Member of the Hawaii House of Representatives
- Incumbent
- Assumed office November 6, 2012
- Preceded by: Constituency established
- Constituency: 45th District (2012–2022) 38th District (2022–Present)

Personal details
- Born: Lauren Kealohilani Cheape August 16, 1987 (age 38) Mililani, Hawaii, U.S.
- Party: Republican
- Spouse: Scott Matsumoto ​(m. 2013)​
- Children: 2
- Education: University of Hawaiʻi at Mānoa (BA) Hawaii Pacific University (MBA)
- Website: Official website

= Lauren Matsumoto =

American politician (born 1987)

Lauren Kealohilani Cheape Matsumoto (born August 16, 1987) is an American politician and beauty pageant titleholder who currently serves as a member of the Hawaii State House from Hawaii's 38th District, previously the 45th District from 2012 to 2022. Matsumoto represents Schofield, Mokuleia, Waialua, Kunia, Waipio Acres, and her hometown of Mililani in the Hawaii State House of Representatives. She holds the title of Miss Hawaii 2011, and competed in the Miss America 2012 pageant in Las Vegas, Nevada. She was born and raised in Mililani, Hawaii.

==Personal life==
Matsumoto was born Lauren Kealohilani Cheape and raised in Mililani on O'ahu, where she attended Mililani Waena Elementary, was a member of the first class to attend Mililani Middle School, and graduated from Mililani High School. She participated in many activities, including the jump rope team, volleyball, swimming, water polo, and the symphonic ensemble.

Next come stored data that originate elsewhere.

/-- DOMAIN_END (R406, R407): a commit that fails changes nothing, and the transfer stays open. -/
def domainEndBody (s : State) (x : Ctx) (b : List Byte) : Option Reply × State :=
  let h := beAt b 0 2
  let act := byteAt b 2
  if b.length ≠ 4 then badBody s .type
  else match transferOf s x.client h with
  | none => badBody s .noHandle
  | some t =>
    let done := fun (s : State) => ((some ⟨0, beBytes 2 h ++ [0, 0]⟩ : Option Reply), s)
    let u := dropTransfer s h
    if 1 < act then failed s x.client t.entry .refused
    else if act = 1 then done u
    else if !t.write then done (readCommitted u t.entry t.pos t.total)
    else if t.pos ≠ t.total then failed s x.client t.entry .refused
    else match domainChecks u x.client t.entry with
      | some st => failed s x.client t.entry st
      | none => match domainCommit x.client t.entry t.buf u with
        | .done u => done u
        | .fail st => failed s x.client t.entry st

/-- JOB_START (R410). -/
def jobStartBody (s : State) (x : Ctx) (b : List Byte) : Option Reply × State :=
  if b.length ≠ 4 then badBody s .type
  else
    let k := refKey b 0
    match jobStart s x.client k (jobRule k) with
    | .done s => (some ⟨0, beBytes 8 (job s k).word⟩, s)
    | .fail st => failed s x.client k st

/-- JOB_STATUS (R410): a cancel needs the start level; `cls_epoch_swap` refuses it while it runs (R124). -/
def jobStatusBody (s : State) (x : Ctx) (b : List Byte) : Option Reply × State :=
  let k := refKey b 0
  let act := byteAt b 4
  if b.length ≠ 8 then badBody s .type
  else match readable s x.client k (fun t => t != .job) with
  | some st => failed s x.client k st
  | none =>
    let answer := fun (s : State) => ((some ⟨0, beBytes 8 (job s k).word⟩ : Option Reply), s)
    if act = 0 then answer s
    else if 1 < act then failed s x.client k .refused
    else if levelOf s x.client < ((odFind k).map (·.wr)).getD 3 then failed s x.client k .level
    else if !jobRunning s k then answer s
    else if k = Reg.clsEpochSwap then failed s x.client k .refused
    else answer (setJob s k { job s k with cancel := true })

/-! ### Keys (R417, R418) -/

/-- The level key. -/
def levelKey (s : State) (v : Nat) : List Byte := hkdf256 (unitId s) s.dict.deviceKey (ascii "synsa level " ++ [byte v])

/-- The session key. -/
def sessionKey (level nonces : List Byte) (id : Nat) : List Byte :=
  hkdf256 nonces level (ascii "synsa session " ++ beBytes 4 id)

/-- The tag of a message (R415). -/
def tagOf (k m : List Byte) : List Byte := (hmac256 k m).take 16
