/-! ### Observability (ch. 14) -/

/-- The ledger, the counters and the windows (R360, R361, R363, R364, R367–R370, R377). At each ms the epoch's record joins the history
and the terms start again, and an imbalance of a complete epoch is counted, named and reported. A counter's selector is stored or refused;
its value is stored; a wrap pulses its overflow or carries into the next counter. A window ends with the octets since the last, its
sequence one higher. A read of the watermark answers it and leaves the depth. A histogram sample adds one to its bin; clears clear. -/
def Obligations.LedgerCountersAndWindows : Prop :=
  ∀ (s : State) (c : Client) (n v : Nat), OdTidy s →
    (Sound s → timeNs s % 1000000 = 0 → ∃ t, Answers .ledgerEpochBoundary s t ∧
      t.led = { oRx := s.led.oRx, oFab := s.led.oFab, oQueue := s.led.oQueue, oOut := s.led.oOut, oGen := s.led.oGen,
                oStart := s.led.oRx + s.led.oFab + s.led.oQueue + s.led.oOut + s.led.oGen, incomplete := false,
                history := (ledgerRecord s.led (timeNs s / 1000000 - 1) :: s.led.history).take 64 } ∧
      (s.led.incomplete = false → s.led.imbalance ≠ 0 →
        reg t Reg.ledgerMismatches = (reg s Reg.ledgerMismatches + 1) % 2 ^ 64 ∧
        reg t Reg.ledgerLastMismatch = timeNs s / 1000000 - 1 ∧ bit (reg t Reg.obsCause) 0 = true) ∧
      ((s.led.incomplete = true ∨ s.led.imbalance = 0) → t = { s with led := t.led })) ∧
    (Permitted s c (Reg.perfSelect n) v → perfInstances (bits v 27 18) > bits v 17 0 → (perfModes (bits v 27 18)).contains (bits v 29 28) = true →
      (bit v 30 = false ∨ n ≠ 4095) → Does (.perfSelectWrite c n v) s c (setReg s (Reg.perfSelect n) v)) ∧
    (Permitted s c (Reg.perfSelect n) v → v ≠ 0 → perfInstances (bits v 27 18) = 0 →
      TurnedAway (.perfSelectWrite c n v) s c (Reg.perfSelect n) .refused) ∧
    (Permitted s c (Reg.perfCounter n) v → Does (.perfCounterWrite c n v) s c
      { setReg s (Reg.perfCounter n) v with obs.perfOverflow := mset false s.obs.perfOverflow n false }) ∧
    (n < 4095 → bit (reg s (Reg.perfSelect n)) 31 = true → reg s (Reg.perfCounter n) = 2 ^ 32 - 1 →
      ∃ t, Answers (.perfCounterWrap n) s t ∧ reg t (Reg.perfCounter n) = 0 ∧
        (bit (reg s (Reg.perfSelect n)) 30 = false → mget false t.obs.perfOverflow n = true ∧ bit (reg t Reg.obsCause) 2 = true) ∧
        (bit (reg s (Reg.perfSelect n)) 30 = true → bit (reg s (Reg.perfSelect (n + 1))) 31 = true →
          reg s (Reg.perfCounter (n + 1)) + 1 < 2 ^ 32 →
          reg t (Reg.perfCounter (n + 1)) = reg s (Reg.perfCounter (n + 1)) + 1)) ∧
    (n < 1024 → atMultiple s (2 ^ reg s (Reg.bwWindowK n) * 1000) = true → mget 0 s.obs.bwSkip n = 0 →
      ∃ t, Answers (.bwWindowEnd n) s t ∧
        reg t (Reg.bwRxBytes n) = octetsSince (reg s (Reg.fbRxOctets n)) (mget 0 s.obs.bwRx n) ∧
        reg t (Reg.bwTxBytes n) = octetsSince (reg s (Reg.fbTxOctets n)) (mget 0 s.obs.bwTx n) ∧
        reg t (Reg.bwSeq n) = (reg s (Reg.bwSeq n) + 1) % 2 ^ 32 ∧ mget 0 t.obs.bwRx n = reg s (Reg.fbRxOctets n)) ∧
    (Permitted s c (Reg.bwWindowK n) v → Does (.bwWindowKWrite c n v) s c
      { setReg s (Reg.bwWindowK n) v with obs.bwSkip := mset 0 s.obs.bwSkip n 1 }) ∧
    (readChecks s c Reg.qwmValue = none → Answers (.qwmValueRead c) s
      (emit (setQueue s (reg s Reg.qwmSelect) { queue s (reg s Reg.qwmSelect) with
        watermark := (queue s (reg s Reg.qwmSelect)).qs + 8 * (queue s (reg s Reg.qwmSelect)).qc })
        (.status (callerOf c) 0 (valueBytes Reg.qwmValue (queue s (reg s Reg.qwmSelect)).watermark)))) ∧
    (∀ l b, n < 64 → bit (reg s (Reg.histMonitor n)) 63 = true → atMultiple s (bits (reg s (Reg.histMonitor n)) 39 20 * 128) = true →
      l = (if mget [] s.obs.histBins n = [] then List.replicate 16 0 else mget [] s.obs.histBins n) →
      b = histBin (qDepth (queue s (bits (reg s (Reg.histMonitor n)) 62 44))) (bits (reg s (Reg.histMonitor n)) 43 40) →
      ∃ t, Answers (.histSample n) s t ∧ t = { s with obs.histBins := t.obs.histBins } ∧
        mget [] t.obs.histBins n = putAt l b (min (natAt l b + 1) (2 ^ 64 - 1))) ∧
    (Permitted s c (Reg.histClear n) v → v ≠ 0 → Does (.histClear c n v) s c
      { s with obs.histBins := mset [] s.obs.histBins n [] }) ∧
    (Permitted s c (Reg.sojClear n) v → v ≠ 0 → Does (.sojClear c n v) s c
      { setReg s (Reg.sojNegative n) 0 with obs.sojBins := mset [] s.obs.sojBins n [] })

Cheape graduated from University of Hawaiʻi Academy for Creative Media with a B.A. in film production and minored in both Business and Japanese. Her first experience with the legislature was with her documentary, Farm Grown, which helped pass the Feed Subsidy Bill. Cheape was a four-year Division I scholar-athlete at the University of Hawaiʻi as a Wahine Water Polo player. She was also a member of the Student Athlete Advisory Committee and initiated the C.A.R.E. (Collegiate Athletes Reaching Everyone) program, which uses student-athletes to encourage youth to excel in academics and participate in athletics. Cheape earned an MBA from Hawaii Pacific University in May 2015.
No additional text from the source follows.